I’m not trying to pile on the Red Sox as much as you might think. I’ve seen the O’s at Fenway Park, and it’s one of the most amazing places in sports. Furthermore, to anyone that’s never seen a game there I’ll tell you that the Fenway Faithful are nothing like the pink hatters that come to Oriole Park to root on the Red Sox. Not only was I not taunted for wearing my Oriole cap and pullover (it was mid-April when I went in 2009 so it was cold), but many people came flying up to me to literally welcome me to their ballpark and their city. I might agree that the fans at Fenway Park are some of the best in baseball. My point is that as much as teams like the Orioles are made into laughingstocks about attendance (or lackthereof), not even the mighty Red Sox are above issues in this department.
Admittedly, the Red Sox “attendance problems” are not anything like what we see at Camden Yards. The Orioles at times struggle to put 12k people in the seats during mid-week series’. However, the premise is pretty much the same; most people don’t want to see an uncompetitive team. (I’ve been to at least twenty Oriole games thus far this year, but most casual fans won’t come out to the games unless the team’s in contention.) I take heavy umbrage when hear people say that Baltimore isn’t a very good baseball town, or that the community doesn’t support the team. The fact is that Baltimore is a baseball town, and it’s as good as any other. However the team’s fallen on lean years, which will eventually turn people away (and don’t get me wrong, a column on bandwagon fans is a whole other argument, but that’s for another day).

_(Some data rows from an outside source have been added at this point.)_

-- ==== Sys2Proof/Certificates/Slice0/Obligations.lean ====
section
/-! DEFINITION. The statements for the provers. In a completion statement `r` is any state, `s` is `r` once the running time
has moved to `t` (and, for an access over a path, once the path's idle time has started again; for a recipe step, once a Tun in self-test has
come to its phase), and each clause says, under
hypotheses on `s` and the operands alone, that `exec` answers one next state, written from `s`. -/

open Sys2Proof Sys2Proof.Machine

/-- Floor Map commands: FLR_FILL, FLR_REGIONS, FLR_CHECK, FLR_CHECK_COMPLETE, SET_DISCARD complete with these results. -/
def Obligations.FloorMapCommandsTakeEffect : Prop :=
  -- FLR_FILL: accepted, it writes one value to every row of the green Floor Map; a running check and a validation turn stale.
  (∀ (t : Nat) (who : Path) (v : Nat) (r s : State),
      s = (r.land t).accessed who →
      s.writeRefusal who Obj.flrFill 0 (.num v) = none →
      s.greenLocked = false →
      exec (.flrFill t who v) r = .next ((s.setGreenMap { fill := v, rows := [] }).send (.answer who .ok []))) ∧
  -- FLR_REGIONS: accepted with a well-formed region form, it records code 0 and fills the green Floor Map region by region.
  (∀ (t : Nat) (who : Path) (form : Bytes) (regions : List Region) (r s : State),
      s = (r.land t).accessed who →
      s.writeRefusal who Obj.flrRegions 0 (.bytes form) = none →
      s.greenLocked = false →
      regionStatus s.sets.green.width s.sets.green.height form = (0, regions) →
      exec (.flrRegions t who form) r = .next (((s.put Obj.flrLoadStatus 0 0).setGreenMap (regions.foldl Region.fill s.sets.green.map)).send (.answer who .ok []))) ∧
  -- FLR_CHECK: accepted, it starts a check of the green set as it stands and sets the status RUNNING.
  (∀ (t : Nat) (who : Path) (v : Nat) (r s : State),
      s = (r.land t).accessed who →
      s.writeRefusal who Obj.flrCheck 0 (.num v) = none →
      exec (.flrCheck t who v) r = .next (({ s with sets := { s.sets with check := some { set := s.sets.green, absent := s.sets.mapAbsent, stale := false } } }.put
        Obj.flrCheckStatus 0 1).send (.answer who .ok []))) ∧
  -- FLR_CHECK_COMPLETE: a running check that a write made stale ends with status 4.
  (∀ (t : Nat) (run : CheckRun) (r s : State),
      s = r.land t →
      s.sets.check = some run →
      run.stale = true →
      exec (.flrCheckComplete t) r = .next ({ s with sets := { s.sets with check := none } }.put Obj.flrCheckStatus 0 4)) ∧
  -- FLR_CHECK_COMPLETE: any other running check ends with its rule and place, and with status 2 where no rule is broken, 3 otherwise.
  (∀ (t : Nat) (run : CheckRun) (r s : State),
      s = r.land t →
      s.sets.check = some run →
      run.stale = false →
      exec (.flrCheckComplete t) r = .next ((State.floorResult { s with sets := { s.sets with check := none } } run.set.floorCheck).put Obj.flrCheckStatus 0
        (if run.set.floorCheck.1 = 0 then 2 else 3))) ∧
  -- SET_DISCARD: accepted, it copies the bright set into the green set; a running check and a validation turn stale.
  (∀ (t : Nat) (who : Path) (v : Nat) (r s : State),
      s = (r.land t).accessed who →
      s.writeRefusal who Obj.setDiscard 0 (.num v) = none →
      s.greenLocked = false →
      exec (.setDiscard t who v) r = .next (({ s with sets := { s.sets with green := s.sets.bright, mapAbsent := false } }.greenTouched.checkTouched).send (.answer who .ok [])))

/-- Rack commands, from SET_RACK and its validation to RACK_SWAP, RESEED_COMPLETE and BOOT_RACK_REQUEST, complete with these results. -/
def Obligations.RackCommandsTakeEffect : Prop :=
  -- SET_RACK: accepted in IDLE outside SAFE by a part that is not RETIRED, it records the target, enters VALIDATING and starts the validation.
  (∀ (t : Nat) (who : Path) (v : Nat) (r s : State),
      s = (r.land t).accessed who →
      s.writeRefusal who Obj.setRack 0 (.num v) = none →
      s.trust.lifecycle ≠ 3 →
      s.sets.rack.state = .idle →
      s.cellar.safe = false →
      exec (.setRack t who v) r = .next (((s.changeRack fun x => { x with state := .validating, target := v, paired := s.twn.state == .pairing }).startValidation).send (.answer who .ok []))) ∧
  -- SET_RACK_CANCEL: accepted in single mode during VALIDATING or SCHEDULED, it ends the rack with result CANCELLED.
  (∀ (t : Nat) (who : Path) (v : Nat) (r s : State),
      s = (r.land t).accessed who →
      s.writeRefusal who Obj.setRackCancel 0 (.num v) = none →
      s.rackTwin = false →
      s.sets.rack.state = .validating ∨ s.sets.rack.state = .scheduled →
      exec (.setRackCancel t who v) r = .next (((s.endRack .cancelled).moveGroups).send (.answer who .ok []))) ∧
  -- SET_VALIDATE: accepted, it starts a validation of the green set as it stands and sets the status RUNNING.
  (∀ (t : Nat) (who : Path) (v : Nat) (r s : State),
      s = (r.land t).accessed who →
      s.writeRefusal who Obj.setValidate 0 (.num v) = none →
      exec (.setValidate t who v) r = .next ((s.startValidation).send (.answer who .ok []))) ∧
  -- SET_VALIDATION_DONE: outside a rack, a validation that a write made stale ends with status 4.
  (∀ (t : Nat) (run : CheckRun) (r s : State),
      s = r.land t →
      s.sets.validation = some run →
      s.sets.rack.state ≠ .validating →
      run.stale = true →
      exec (.setValidationDone t) r = .next ({ s with sets := { s.sets with validation := none } }.put Obj.setValidStatus 0 4)) ∧
  -- SET_VALIDATION_DONE: outside a rack, a validation that finds no broken rule records code 0, status 2 and the set it validated.
  (∀ (t : Nat) (run : CheckRun) (x : Nat × Nat × Option Nat) (r s : State),
      s = r.land t →
      s.sets.validation = some run →
      s.sets.rack.state ≠ .validating →
      run.stale = false →
      State.validate { s with sets := { s.sets with validation := none } } run = (0, 0, 0, some x) →
      exec (.setValidationDone t) r = .next (let u := ((((State.floorResult { s with sets := { s.sets with validation := none } } x).put Obj.setValidCode 0 0).put
        Obj.setValidStatus 0 2).put Obj.setValidObject 0 0).put Obj.setValidRow 0 0
        { u with sets := { u.sets with validated := some run.set } })) ∧
  -- RACK_AGREE_TIMEOUT: in AGREEING, once ⟨F−2:0⟩ is reached, the proposal is withdrawn and the rack ends with result TWIN_TIMEOUT.
  (∀ (t : Nat) (r s : State),
      s = r.land t →
      s.sets.rack.state = .agreeing →
      s.agreeClosed s.sets.rack.frame = true →
      exec (.rackAgreeTimeout t) r = .next ((s.unpropose 1 0).endRack .twinTimeout)) ∧
  -- RACK_SWAP: in SCHEDULED, at its calendar turn at line 32·Hb of frame F−1, the sets are swapped for frame F.
  (∀ (t : Nat) (r s : State),
      s = r.land t →
      s.sets.rack.state = .scheduled →
      s.calTurn s.rackEntry = true →
      exec (.rackSwap t) r = .next (((s.swapSets s.sets.rack.frame s.rackTwin).reanchor s.sets.green s.sets.rack.frame).calTicked)) ∧
  -- RESEED_COMPLETE: in RESEEDING with a copy under way, the green set becomes the bright set and the rack returns to IDLE.
  (∀ (t : Nat) (r s : State),
      s = r.land t →
      s.sets.rack.state = .reseeding →
      s.sets.rack.copying = true →
      exec (.reseedComplete t) r = .next (State.changeRack { s with sets := { s.sets with green := s.sets.bright, mapAbsent := false } }
        (fun x => { x with state := .idle, paired := false, copying := false }))) ∧
  -- BOOT_RACK_REQUEST: due, with canvas lock, no twin listen, not JOINING, the rack IDLE and no SAFE: the boot rack is requested with target frame 0.
  (∀ (t : Nat) (r s : State),
      s = r.land t →
      s.sets.bootRackDue = true →
      s.tbs.canvasLock = true →
      s.twn.listenUntil = none →
      s.twn.state ≠ .joining →
      s.sets.rack.state = .idle →
      s.cellar.safe = false →
      exec (.bootRackRequest t) r = .next (State.requestRack { s with sets := { s.sets with bootRackDue := false } } 0))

If the Orioles were to start winning again, I think that people would return stronger than ever. Time loves a hero, and the people of Baltimore will latch onto this team in coming years if the trend of the second half continues into 2011. I even noticed an absence of the normal “die-hard” Red Sox fans at Oriole Park when Boston was in town a few weeks ago. Similarly, when the Yankees weren’t going to the playoffs a few years ago their fans didn’t fill the yard either. (The difference was that hey did sell out continually at home because it was the last season in Yankee Stadium.) So am I trying to say that Boston Red Sox fans aren’t as good as Oriole fans? No, not in the least. But the fact is that they’re no different in that when the team’s not in contention people (casual fans) just might decide to do something else as opposed to going to the ballpark.